Bücher: „Fingerpüppchen häkeln & nähen“ von Jana Tröger

Als ich im Frühjahr in der Verlagsvorschau von Freies Geistesleben das Buch „Fingerpüppchen häkeln & nähen“ von Jana Tröger entdeckte, machte meinen Herz einen großen Hüpfer. Zum einen, weil es eher selten vorkommt, dass ein neues, vielversprechendes Anleitungsbuch erscheint. Zum anderen, weil das Cover so fröhlich, leicht und verspielt daherkommt und auf einem Bild alles zusammenbringt, worum es mir beim Puppenmachen geht.

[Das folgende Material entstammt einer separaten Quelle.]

-- ==== Sys2Proof/Machine/Dispatch.lean ====
section
/-! DEFINITION. One arm per command (30_encoding.md R61). -/

namespace Sys2Proof.Machine

def exec (i : Instr) (s : State) : Host.Outcome State Fault Refusal :=
  match i with
  | .enc => Sys2Proof.Machine.execEnc s
  | .encu => Sys2Proof.Machine.execEncu s
  | .dec => Sys2Proof.Machine.execDec s
  | .decu => Sys2Proof.Machine.execDecu s
  | .decs => Sys2Proof.Machine.execDecs s
  | .envb => Sys2Proof.Machine.execEnvb s
  | .envp => Sys2Proof.Machine.execEnvp s
  | .envr => Sys2Proof.Machine.execEnvr s
  | .genc km1 vin => Sys2Proof.Machine.execGenc km1 vin s
  | .gdec km1 yin => Sys2Proof.Machine.execGdec km1 yin s
  | .mdet last => Sys2Proof.Machine.execMdet last s
  | .lrec last => Sys2Proof.Machine.execLrec last s

end Sys2Proof.Machine
end

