-- ==== Sys2Proof/Safety.lean ====
section
/-! DEFINITION. What counts as a safe run: the callers' contracts (60_exceptions.md R206, 70_reset_and_hazards.md R233),
the character count CAPACITY is about (R208), and the invariant every step keeps. -/

namespace Sys2Proof.Machine

/-- The character count a command is held to by `MAX_LEN`; GENC, GDEC and MDET have none (60_exceptions.md R208). -/
def charCount (i : Instr) (s : State) : Option Nat :=
  match i with
  | .enc => some s.src.length
  | .encu => some s.src.length
  | .dec => some s.len
  | .decu => some s.len
  | .decs => some s.len
  | .envb => some s.src.length
  | .envp => some (uLrec s.straps s.src.length (lastByte s.src)).length
  | .envr => some s.len
  | .genc _ _ => none
  | .gdec _ _ => none
  | .mdet _ => none
  | .lrec last => some (uLrec s.straps s.len last).length

/-- The caller's duty of 70_reset_and_hazards.md R233: what the host owes before it issues ENCU, DECU or ENVR. -/
def contractHeld (i : Instr) (s : State) : Bool :=
  match i with
  | .enc => true
  | .encu => (firstInvalid s.src).isNone
  | .dec => true
  | .decu => decide (s.len = 0) || decide (s.src.length = need s.len)
  | .decs => true
  | .envb => true
  | .envp => true
  | .envr => envelopeOk s.straps { envBytes := s.src, envLen := s.len }
  | .genc _ _ => true
  | .gdec _ _ => true
  | .mdet _ => true
  | .lrec _ => true

/-- A run of `k` steps is safe when it stops at no fault: no `UNCHECKED_CONTRACT` and no read of a port without a value
(60_exceptions.md R206: a claim takes "no `UNCHECKED_CONTRACT`" as a premise). -/
def SafeRun (k : Nat) (s : State) : Prop :=
  match k with
  | 0 => True
  | k + 1 =>
    match step s with
    | .next s' => SafeRun k s'
    | .fault _ => False
    | .refused _ => True

/-- What a response of an OK command looks like: no error information, a character count within `MAX_LEN`, `M` in 1..3,
and, where it carries an envelope, one that meets 10_state.md R27. -/
def okPorts (st : Straps) (r : Response) : Prop :=
  r.idx = none ∧ r.code = none ∧
  (∀ n, r.olen = some n → overCapacity st n = false) ∧
  (∀ k, r.m = some k → k ≠ 0) ∧
  (∀ b n f, r.dst = some b → r.olen = some n → r.flag = some f → envelopeOk st { envBytes := b, envLen := n } = true)

/-- What the response ports can carry: nothing at all (10_state.md R29), an OK response, INVALID_CHARACTER with an index
and an invalid code, or one of the three statuses that come alone (60_exceptions.md R201 to R208). -/
def responseOk (st : Straps) (r : Response) : Prop :=
  r = Response.empty ∨
  (r.status = some Status.ok.toCode ∧ okPorts st r) ∨
  (∃ i x, r = { Response.empty with status := some Status.invalidCharacter.toCode, idx := some i, code := some x } ∧
    overCapacity st i = false ∧ (uCin x).ok = false) ∨
  (∃ c, (c = Status.invalidBytesLength ∨ c = Status.illegalOp ∨ c = Status.capacity) ∧
    r = { Response.empty with status := some c.toCode })

/-- The invariant of the machine: the configuration meets its constraints, the `LEN` port holds a length it can carry,
the response ports carry a response the block can give, and every envelope the host holds meets 10_state.md R27. -/
def State.Inv (s : State) : Prop :=
  s.straps.wf = true ∧
  s.straps.lenFits s.len = true ∧
  responseOk s.straps s.resp ∧
  (∀ e ∈ s.envelopes, envelopeOk s.straps e = true ∧ overCapacity s.straps e.envLen = false)

end Sys2Proof.Machine
end

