/-- The mask keeps the lanes below the group size. -/
theorem and_groupMask_eq_groupOfLanes (km1 : BitVec 2) (v : Group) :
    v &&& groupMask km1 = groupOfLanes (laneA v) (keptLane (groupSize km1) 1 (laneB v))
      (keptLane (groupSize km1) 2 (laneC v)) (keptLane (groupSize km1) 3 (laneD v)) := by
  calc v &&& groupMask km1
      = groupOfLanes (laneA v) (laneB v) (laneC v) (laneD v) &&&
          groupOfLanes (BitVec.allOnes 6) (keptLane (groupSize km1) 1 (BitVec.allOnes 6))
            (keptLane (groupSize km1) 2 (BitVec.allOnes 6)) (keptLane (groupSize km1) 3 (BitVec.allOnes 6)) := by
        rw [groupOfLanes_lanes, groupMask_eq_groupOfLanes]
    _ = _ := by
        rw [groupOfLanes_and_groupOfLanes, BitVec.and_allOnes]
        simp only [← keptLane_eq_and]

theorem exec_genc (km1 : BitVec 2) (vin : Group) (s : State) :
    exec (.genc km1 vin) s = .next (answered s { Response.empty with
      status := some 0
      wout := some (vin &&& groupMask km1)
      m := some (BitVec.ofNat 2 (min (groupSize km1) 3)) }) := by
  rw [and_groupMask_eq_groupOfLanes, ← groupOfBytes_uEnc]
  rfl

/-! ## Bits in order (20_memory.md R44) -/

theorem getMsbD_eq_testBit {w : Nat} (x : BitVec w) {i : Nat} (hi : i < w) :
    x.getMsbD i = x.toNat.testBit (w - 1 - i) := by
  rw [BitVec.getMsbD_eq_getLsbD, BitVec.testBit_toNat, decide_eq_true hi, Bool.true_and]

theorem byteBit_append (b b' : List Byte) (t : Nat) :
    byteBit (b ++ b') t = if t < 8 * b.length then byteBit b t else byteBit b' (t - 8 * b.length) := by
  unfold byteBit
  split_ifs with ht
  · rw [List.getElem?_append_left (by omega)]
  · rw [List.getElem?_append_right (by omega), show t / 8 - b.length = (t - 8 * b.length) / 8 by omega,
      show t % 8 = (t - 8 * b.length) % 8 by omega]

theorem byteBit_take {b : List Byte} {m t : Nat} (ht : t < 8 * (b.take m).length) :
    byteBit (b.take m) t = byteBit b t := by
  rw [List.length_take] at ht
  unfold byteBit
  rw [List.getElem?_take_of_lt (by omega)]

theorem byteBit_singleton (y : Byte) {t : Nat} (ht : t < 8) : byteBit [y] t = y.getMsbD t := by
  rw [getMsbD_eq_testBit y ht, byteBit, Nat.div_eq_of_lt ht, Nat.mod_eq_of_lt ht]
  rfl

/-- The bits of three bytes are the bits of the group they make. -/
theorem byteBit_groupBytes (y0 y1 y2 : Byte) {t : Nat} (ht : t < 24) :
    byteBit [y0, y1, y2] t = (groupOfBytes y0 y1 y2).getMsbD t := by
  have happend : [y0, y1, y2] = [y0] ++ [y1] ++ [y2] := rfl
  rw [happend, byteBit_append, byteBit_append, groupOfBytes, BitVec.getMsbD_append, BitVec.getMsbD_append]
  simp only [List.length_append, List.length_singleton]
  obtain h0 | ⟨h8, h16⟩ | h16 : t < 8 ∨ (8 ≤ t ∧ t < 16) ∨ 16 ≤ t := by omega
  · rw [if_pos (by omega), if_pos h0, if_neg (by omega), if_neg (by omega)]
    exact byteBit_singleton y0 h0
  · rw [if_pos h16, if_neg (by omega), if_neg (by omega), if_pos h8]
    exact byteBit_singleton y1 (by omega)
  · rw [if_neg (by omega), if_pos h16]
    exact byteBit_singleton y2 (by omega)

/-- Six bits of a group are one of its lanes. -/
theorem getMsbD_groupOfLanes (v : Nat → Sixbit) {l r : Nat} (hl : l < 4) (hr : r < 6) :
    (groupOfLanes (v 0) (v 1) (v 2) (v 3)).getMsbD (6 * l + r) = (v l).getMsbD r := by
  simp only [groupOfLanes, BitVec.getMsbD_append]
  interval_cases l
  · rw [if_neg (by omega), if_neg (by omega), if_neg (by omega), Nat.zero_add]
  · rw [if_neg (by omega), if_neg (by omega), if_pos (by omega), Nat.add_sub_cancel_left]
  · rw [if_neg (by omega), if_pos (by omega), Nat.add_sub_cancel_left]
  · rw [if_pos (by omega), Nat.add_sub_cancel_left]

/-- PACK has zeroed already what U_ENC zeroes (41_encode.md R102, R106). -/
@[simp] theorem keptLane_packLane (s : List Byte) (g k l : Nat) :
    keptLane k l (packLane s g k l) = packLane s g k l := by
  unfold keptLane packLane
  split_ifs <;> rfl

/-- The bits of lane `l` of group `g` are the bits of character `4g + l`, and zeros where the text has no such
character. -/
theorem getMsbD_packLane {s : List Byte} (hs : validText s) (g : Nat) {l r : Nat} (hl : l < 4) (hr : r < 6) :
    (packLane s g (min 4 (s.length - 4 * g)) l).getMsbD r = laneBit s (6 * (4 * g + l) + r) := by
  have hdiv : (6 * (4 * g + l) + r) / 6 = 4 * g + l := by omega
  have hmod : (6 * (4 * g + l) + r) % 6 = r := by omega
  rw [packLane, laneBit, memRead, hdiv, hmod]
  by_cases hlen : 4 * g + l < s.length
  · rw [if_pos (by omega), List.getElem?_eq_getElem hlen]
    dsimp only
    rw [getMsbD_eq_testBit _ hr, toNat_uCin_v (hs _ (List.getElem_mem hlen))]
  · rw [if_neg (by omega), List.getElem?_eq_none (by omega)]
    exact BitVec.getMsbD_zero

/-- The bits of the bytes of group `g` are the bits of its characters. -/
theorem byteBit_packGroup {s : List Byte} (hs : validText s) (g : Nat) {t : Nat}
    (ht : t < 8 * (packGroup s g).length) : byteBit (packGroup s g) t = laneBit s (24 * g + t) := by
  have hlt : t < 24 := by rw [length_packGroup] at ht; omega
  have hlane : t / 6 < 4 := by omega
  have hbit : t % 6 < 6 := Nat.mod_lt t (by decide)
  simp only [packGroup] at ht ⊢
  rw [byteBit_take ht, byteBit_groupBytes _ _ _ hlt, groupOfBytes_uEnc]
  simp only [keptLane_packLane]
  have hgroup := getMsbD_groupOfLanes (packLane s g (min 4 (s.length - 4 * g))) hlane hbit
  rw [Nat.div_add_mod, getMsbD_packLane hs g hlane hbit] at hgroup
  rw [hgroup]
  congr 1
  omega

/-- The bits of the first `k` groups' bytes are the bits of the text. -/
theorem byteBit_flatMap_packGroup {s : List Byte} (hs : validText s) (k : Nat) {t : Nat}
    (ht : t < 8 * ((List.range k).flatMap (packGroup s)).length) :
    byteBit ((List.range k).flatMap (packGroup s)) t = laneBit s t := by
  induction k with
  | zero => exact absurd ht (Nat.not_lt_zero t)
  | succ k ih =>
    rw [List.range_succ, List.flatMap_append, List.flatMap_singleton] at ht ⊢
    rw [byteBit_append]
    split_ifs with hfirst
    · exact ih hfirst
    · rw [List.length_append] at ht
      have hgroup : t - 8 * ((List.range k).flatMap (packGroup s)).length < 8 * (packGroup s k).length := by omega
      have hfull : ((List.range k).flatMap (packGroup s)).length = 3 * k := by
        rw [length_packGroup] at hgroup
        rw [length_flatMap_packGroup, Nat.min_eq_right (by omega)]
        exact need_four_mul_add k (r := 0) (by decide)
      rw [byteBit_packGroup hs k hgroup]
      congr 1
      omega

/-- PACK gives the packed buffer of a valid text. -/
theorem isPacked_pack {s : List Byte} (hs : validText s) : IsPacked s (pack s) :=
  ⟨by rw [length_pack, need_eq_ceil_eighths], fun _ ht => byteBit_flatMap_packGroup hs _ ht⟩

/-! ## ENC and ENCU, case by case (41_encode.md R104, R105) -/

/-- The model's capacity check is R208's, the negation of R8's bound. -/
theorem overCapacity_iff (st : Straps) (n : Nat) : overCapacity st n = true ↔ withinMax st n = false := by
  unfold overCapacity withinMax
  cases st.maxLen with
  | none => exact ⟨nofun, nofun⟩
  | some m => simp only [decide_eq_true_eq, decide_eq_false_iff_not, Nat.not_le]

theorem not_overCapacity {st : Straps} {n : Nat} (h : withinMax st n = true) : ¬ overCapacity st n = true := by
  rw [overCapacity_iff, h]
  exact nofun

theorem firstInvalid_eq_none_iff_validText (s : List Byte) : firstInvalid s = none ↔ validText s := by
  simp only [firstInvalid_eq_none_iff, uCin_ok_iff, validText]

theorem firstInvalid_eq_some_of_least {s : List Byte} {i : Nat} {x : Byte} (hx : s[i]? = some x)
    (hbad : ¬ validChar x) (hleast : ∀ j y, j < i → s[j]? = some y → validChar y) : firstInvalid s = some i := by
  rw [firstInvalid_eq_some_iff]
  exact ⟨x, hx, by simpa only [← uCin_ok_iff, Bool.not_eq_true] using hbad,
    fun j y hj hy => (uCin_ok_iff y).2 (hleast j y hj hy)⟩

section
variable {s : State}

theorem exec_enc_of_overMax (h : withinMax s.straps s.src.length = false) :
    exec .enc s = .next (answered s (errorResponse 6)) := by
  rw [exec, execEnc, if_pos ((overCapacity_iff _ _).2 h)]
  rfl

theorem exec_encu_of_overMax (h : withinMax s.straps s.src.length = false) :
    exec .encu s = .next (answered s (errorResponse 6)) := by
  rw [exec, execEncu, if_pos ((overCapacity_iff _ _).2 h)]
  rfl

theorem exec_enc_of_firstInvalid {i : Nat} {x : Byte} (h : withinMax s.straps s.src.length = true)
    (hi : firstInvalid s.src = some i) (hx : s.src[i]? = some x) :
    exec .enc s = .next (answered s (invalidCharacterResponse i x)) := by
  have hread : memRead s.src i = some x := hx
  rw [exec, execEnc, if_neg (not_overCapacity h), hi]
  dsimp only
  rw [hread]
  rfl

theorem exec_encu_of_not_validText (h : withinMax s.straps s.src.length = true) (hbad : ¬ validText s.src) :
    exec .encu s = .fault .uncheckedContract := by
  rw [← firstInvalid_eq_none_iff_validText] at hbad
  obtain ⟨i, hi⟩ := Option.ne_none_iff_exists'.1 hbad
  rw [exec, execEncu, if_neg (not_overCapacity h), hi]

theorem exec_enc_of_validText (h : withinMax s.straps s.src.length = true) (hs : validText s.src) :
    exec .enc s = .next (answered s (bufferResponse (pack s.src) s.src.length)) := by
  rw [exec, execEnc, if_neg (not_overCapacity h), (firstInvalid_eq_none_iff_validText _).2 hs, fillBuffer_eq]
  rfl

theorem exec_encu_of_validText (h : withinMax s.straps s.src.length = true) (hs : validText s.src) :
    exec .encu s = .next (answered s (bufferResponse (pack s.src) s.src.length)) := by
  rw [exec, execEncu, if_neg (not_overCapacity h), (firstInvalid_eq_none_iff_validText _).2 hs, fillBuffer_eq]
  rfl

end

end Sys2Proof.Machine

namespace Sys2Proof.Proofs

open Sys2Proof Sys2Proof.Machine

/-- Settles O16: a lane has 6 bits, so no shift of U_ENC's formulas loses one and each disjunction is a sum. -/
theorem lineEncoderIsExactArithmetic : Obligations.LineEncoderIsExactArithmetic := by
  intro a b c d k _ _ b' c' d' hb hc hd
  obtain rfl : b' = (keptLane k 1 b).toNat := hb.trans (toNat_keptLane k 1 b).symm
  obtain rfl : c' = (keptLane k 2 c).toNat := hc.trans (toNat_keptLane k 2 c).symm
  obtain rfl : d' = (keptLane k 3 d).toNat := hd.trans (toNat_keptLane k 3 d).symm
  exact ⟨toNat_uEnc_y0 a b c d k, toNat_uEnc_y1 a b c d k, toNat_uEnc_y2 a b c d k, rfl⟩

/-- Settles O18: U_ENC's bytes, read as a group, are the lanes `VIN` has below index `K`. -/
theorem gencMasksTheLanes : Obligations.GencMasksTheLanes := exec_genc
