def sa (op : Nat) (ord sc pol aop d : Field)
    (mk : Hdr → (off ord sc pol aop b base d : Nat) → Instr) : Row :=
  { op, fields := [any 9, ord, sc, pol, aop, any 1, any 3, any 5, any 5, d],
    build := fun w s vs => match vs with
      | [off, ord, sc, pol, aop, n, g, b, base, d] => mk (.guarded w s g n) off ord sc pol aop b base d
      | _ => noWord }

def scalarMemory : List Row :=
  [sm 0x60 (any 1) scope (any 2) (any 5) (fun h off b sz sc pol base d =>
     .ld h (.ofCode pol) (.ofCode sc) (.ofCode sz) (b == 1) (r5 d) (r5 base) (BitVec.ofNat 18 off)),
   sm 0x61 (zero 1) scope (any 2) (any 5) (fun h off _ sz sc pol base d =>
     .st h (.ofCode pol) (.ofCode sc) (.ofCode sz) (r5 d) (r5 base) (BitVec.ofNat 18 off)),
   sm 0x62 (any 1) (zero 3) (zero 2) (any 5) (fun h off b sz _ _ base d =>
     .lds h (.ofCode sz) (b == 1) (r5 d) (r5 base) (BitVec.ofNat 18 off)),
   sm 0x63 (zero 1) (zero 3) (zero 2) (any 5) (fun h off _ sz _ _ base d =>
     .sts h (.ofCode sz) (r5 d) (r5 base) (BitVec.ofNat 18 off)),
   sm 0x64 (zero 1) (zero 3) (any 2) (zero 5) (fun h off _ sz _ pol base _ =>
     .sPref h (.ofCode pol) (.ofCode sz) (r5 base) (BitVec.ofNat 18 off)),
   { op := 0x65, fields := [any 18, zero 1, zero 3, any 3, zero 3, zero 2, any 5, zero 5],
     build := fun w s vs => match vs with
       | [off, _, _, g, _, _, base, _] => .flush (.guarded w s g 0) (r5 base) (BitVec.ofNat 18 off)
       | _ => noWord },
   sa 0x68 (any 2) scope (any 2) (below 5 0x18) (any 5) (fun h off ord sc pol aop b base d =>
     .atom h (.ofCode aop) (.ofCode pol) (.ofCode sc) (.ofCode ord) (r5 d) (r5 base) (r5 b) (BitVec.ofNat 9 off)),
   sa 0x69 (coded 2 (fun v => v % 2 == 0)) scope (any 2) (below 5 0x18) (zero 5)
     (fun h off ord sc pol aop b base _ =>
       .red h (.ofCode aop) (.ofCode pol) (.ofCode sc) (ord == 2) (r5 base) (r5 b) (BitVec.ofNat 9 off)),
   sa 0x6A (any 2) scope (any 2) (below 5 2) (any 5) (fun h off ord sc pol aop b base d =>
     .cas h (aop == 1) (.ofCode pol) (.ofCode sc) (.ofCode ord) (r5 d) (r5 base) (r5 b) (BitVec.ofNat 9 off)),
   sa 0x6B (any 2) (zero 3) (zero 2) (below 5 0x18) (any 5) (fun h off ord _ _ aop b base d =>
     .atoms h (.ofCode aop) (.ofCode ord) (r5 d) (r5 base) (r5 b) (BitVec.ofNat 9 off))]

/-! #### The task, layer, queue and governor words, TIME and ERET (R348, R366, R367, R374, R214, R138, R139) -/

def qctl (op : Nat) (h : Hdr) (d a b : Fin 32) : Instr :=
  match op with
  | 0 => .qctlSetprio h d a b | 1 => .qctlDetset h d a b | 2 => .qctlSeed h d a b | _ => .qctlQread h d a b

def scalarSystem : List Row :=
  [srDab 0x70 .launch, srDa 0x71 .fsopen, srDa 0x72 .fsclose, srDa 0x73 .fswait, srDa 0x74 .fstest, srA 0x75 .lwait,
   sr 0x76 (any 1) (zero 4) (zero 5) (any 5) (any 5) (any 0) noZeros
     (fun h r _ _ a d => .lpin h (r == 1) (r5 d) (r5 a)),
   srDa 0x77 .lunpin, srA 0x78 .phase,
   sr 0x79 (below 3 4) (zero 2) (any 5) (any 5) (any 5) (any 0) noZeros
     (fun h op _ b a d => qctl op h (r5 d) (r5 a) (r5 b)),
   sr 0x80 (any 1) (zero 4) (zero 5) (any 5) (any 5) (any 0) noZeros
     (fun h r _ _ a d => .goveval h (r == 1) (r5 d) (r5 a)),
   sr 0x81 (below 3 3) (zero 2) (any 5) (any 5) (any 5) (any 0)
     (fun vs => match vs with
       | [_, item, _, _, _, b, _, _, _] => if item ≠ 2 ∧ b ≠ 0 then [25] else []
       | _ => [])
     (fun h item _ b a d =>
       .govrd h (if item = 0 then .hdr else if item = 1 then .wslot else .slot (r5 b)) (r5 d) (r5 a)),
   srA 0x82 .govhold, srA 0x83 .govrel,
   sr 0x90 (zero 5) (any 0) (zero 5) (zero 5) (any 5) (any 0) noZeros (fun h _ _ _ _ d => .time h (r5 d)),
   sr 0x91 (zero 5) (any 0) (zero 5) (zero 5) (zero 5) (any 0) noZeros (fun h _ _ _ _ _ => .eret h)]

/-! #### Vector formats (R57, R148) -/

/-- A VR word whose fn, mask, c, b, a and d fields are split in two where R148 uses only a part. -/
structure VrFields where
  fl : Field := zero 3
  fh : Field := zero 1
  z : Field := any 1
  m : Field := any 3
  cl : Field := zero 8
  ch : Field := any 0
  bl : Field := zero 8
  bh : Field := any 0
  al : Field := any 8
  ah : Field := any 0
  dl : Field := any 8
  dh : Field := any 0

def vr (op : Nat) (f : VrFields) (mk : Wait → Signal → (fl fh z m c b a d : Nat) → Instr)
    (zeros bads : List Nat → List Nat := noZeros) : Row :=
  { op, fields := [f.fl, f.fh, f.z, f.m, f.cl, f.ch, f.bl, f.bh, f.al, f.ah, f.dl, f.dh], zeros, bads,
    build := fun w s vs => match vs with
      | [fl, fh, z, m, c, _, b, _, a, _, d, _] => mk w s fl fh z m c b a d
      | _ => noWord }

/-- The four fn bits unused: one field of R148's dash. -/
def noFn : VrFields := { fl := zero 4, fh := any 0 }
/-- fn[3] .sat and fn[2:0] a rounding field ("rs" of R148). -/
def fnRs : VrFields := { fl := rounding, fh := any 1 }
/-- fn[3] .sat and fn[2:0] zero ("s" of R148). -/
def fnS : VrFields := { fl := zero 3, fh := any 1 }

def vr1 (op : Nat) (mk : Hdr → Fin 8 → Bool → Fin 256 → Fin 256 → Instr) : Row :=
  vr op noFn (fun w s _ _ z m _ _ a d => mk (.plain w s) (p3 m) (z == 1) (t8 d) (t8 a))
def vr2 (op : Nat) (mk : Hdr → Fin 8 → Bool → Fin 256 → Fin 256 → Fin 256 → Instr) : Row :=
  vr op { noFn with bl := any 8 } (fun w s _ _ z m _ b a d => mk (.plain w s) (p3 m) (z == 1) (t8 d) (t8 a) (t8 b))
def vr2rs (op : Nat)
    (mk : Hdr → Fin 8 → Bool → Rounding → Bool → Fin 256 → Fin 256 → Fin 256 → Instr) : Row :=
  vr op { fnRs with bl := any 8 } (fun w s rm sat z m _ b a d =>
    mk (.plain w s) (p3 m) (z == 1) (.ofCode rm) (sat == 1) (t8 d) (t8 a) (t8 b))
def vr3rs (op : Nat)
    (mk : Hdr → Fin 8 → Bool → Rounding → Bool → Fin 256 → Fin 256 → Fin 256 → Fin 256 → Instr) : Row :=
  vr op { fnRs with bl := any 8, cl := any 8 } (fun w s rm sat z m c b a d =>
    mk (.plain w s) (p3 m) (z == 1) (.ofCode rm) (sat == 1) (t8 d) (t8 a) (t8 b) (t8 c))
def vr1s (op : Nat) (mk : Hdr → Fin 8 → Bool → Bool → Fin 256 → Fin 256 → Instr) : Row :=
  vr op fnS (fun w s _ sat z m _ _ a d => mk (.plain w s) (p3 m) (z == 1) (sat == 1) (t8 d) (t8 a))
def vr2s (op : Nat) (mk : Hdr → Fin 8 → Bool → Bool → Fin 256 → Fin 256 → Fin 256 → Instr) : Row :=
  vr op { fnS with bl := any 8 } (fun w s _ sat z m _ b a d =>
    mk (.plain w s) (p3 m) (z == 1) (sat == 1) (t8 d) (t8 a) (t8 b))

/-- Format VM (R57); VLDQ's handle is mandatory (R169). -/
def vm (op : Nat) (needHandle : Bool) (mk : Hdr → Fin 256 → Fin 16 → Fin 64 → BitVec 22 → Instr) : Row :=
  { op, fields := [any 22, any 6, any 4, any 8],
    zeros := fun vs => match vs with
      | [_, hd, _, _] => if needHandle ∧ hd = 63 then [22] else []
      | _ => [],
    build := fun w s vs => match vs with
      | [off, hd, k, t] => mk (.plain w s) (t8 t) (k4 k) (h6 hd) (BitVec.ofNat 22 off)
      | _ => noWord }

/-- Format VX (R57): policy, scope and .inv are zero in space 0; only a gather carries .inv (R152). -/
def vx (op : Nat) (invField : Field)
    (mk : Hdr → Fin 256 → Fin 256 → Fin 16 → VecSpace → Fin 8 → Bool → Instr) : Row :=
  { op, fields := [zero 9, invField, any 1, any 3, scope, any 2, any 1, any 4, any 8, any 8],
    zeros := fun vs => match vs with
      | [_, inv, _, _, sc, pol, sp, _, _, _] =>
        if sp = 0 then
          (if inv ≠ 0 then [9] else []) ++ (if sc ≠ 0 then [14] else []) ++ (if pol ≠ 0 then [17] else [])
        else []
      | _ => [],
    build := fun w s vs => match vs with
      | [_, inv, z, m, sc, pol, sp, k, idx, t] =>
        mk (.plain w s) (t8 t) (t8 idx) (k4 k)
          (if sp = 0 then .data else .global (.ofCode pol) (.ofCode sc) (inv == 1)) (p3 m) (z == 1)
      | _ => noWord }

/-- Whether a destination type accepts a rounding mode (R111). -/
def modeOk (ty : ElemType) (rm : Rounding) : Bool :=
  match ty with
  | .e4m3 | .e5m2 | .e2m1 | .e8m0 | .e8f2 | .b8 _ _ _ => rm ≠ .rup ∧ rm ≠ .rdn
  | _ => true

/-- The op of VRED and VSCAN with, for sum, the rounding and .sat that fn carries (R148). -/
def redOp (op rm sat : Nat) : RedOp :=
  match op with
  | 0 => .sum (.ofCode rm) (sat == 1) | 1 => .max | 2 => .min | _ => .amax

def vredRow (op : Nat) (mk : Hdr → Fin 8 → Bool → RedOp → Bool → Fin 256 → Fin 256 → Instr) : Row :=
  vr op { fnRs with cl := any 3, ch := zero 5 }
    (fun w s rm sat z m c _ a d =>
      mk (.plain w s) (p3 m) (z == 1) (redOp (c % 4) rm sat) (c / 4 == 1) (t8 d) (t8 a))
    (zeros := fun vs => match vs with
      | [rm, sat, _, _, c, _, _, _, _, _, _, _] => if c % 4 ≠ 0 ∧ (rm ≠ 0 ∨ sat ≠ 0) then [0] else []
      | _ => [])

def vectorMove : List Row :=
  [{ op := 0x20, fields := [any 4, any 16, any 1, elemType, any 8, any 5],
     zeros := fun vs => match vs with | [_, hi, src, _, _, _] => if src = 1 ∧ hi ≠ 0 then [4] else [] | _ => [],
     build := fun w s vs => match vs with
       | [lo, hi, src, ty, cols, rows] =>
         .vshape (.plain w s) (r5 rows) (t8 cols) (.ofCode ty)
           (if src = 1 then .reg (k4 lo) else .imm (BitVec.ofNat 20 (lo + 16 * hi)))
       | _ => noWord },
   vm 0x21 false .vld, vm 0x22 false .vst, vm 0x23 false .vstq, vm 0x24 true .vldq, vx 0x25 (any 1) .vgath,
   vx 0x26 (zero 1) .vscat, vr1 0x27 .vmov,
   vr 0x28 { noFn with al := any 4, ah := zero 4 } (fun w s _ _ z m _ _ a d =>
     .vbcast (.plain w s) (p3 m) (z == 1) (t8 d) (k4 a))]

Man sieht darauf ein Kind mit offenem Blick und einem vergnüglichen Lächeln im Gesicht, das auf den Fingern seiner zum Spiel ausgestreckten Hand fünf Püppchen sitzen hat. Die Zwerge Pippa und Pelle sind dabei, unverkennbar Pippi Langstrumpf mit ihrem gelben Kleid und den roten Zöpfen sowie zwei weitere Charaktere, die mit nur einem Fingerknick zum Leben erweckt werden können. So einfach ist es, miteinander ins Spielen zu kommen. Und genauso einfach ist es im Grunde auch, diese Püppchen herzustellen.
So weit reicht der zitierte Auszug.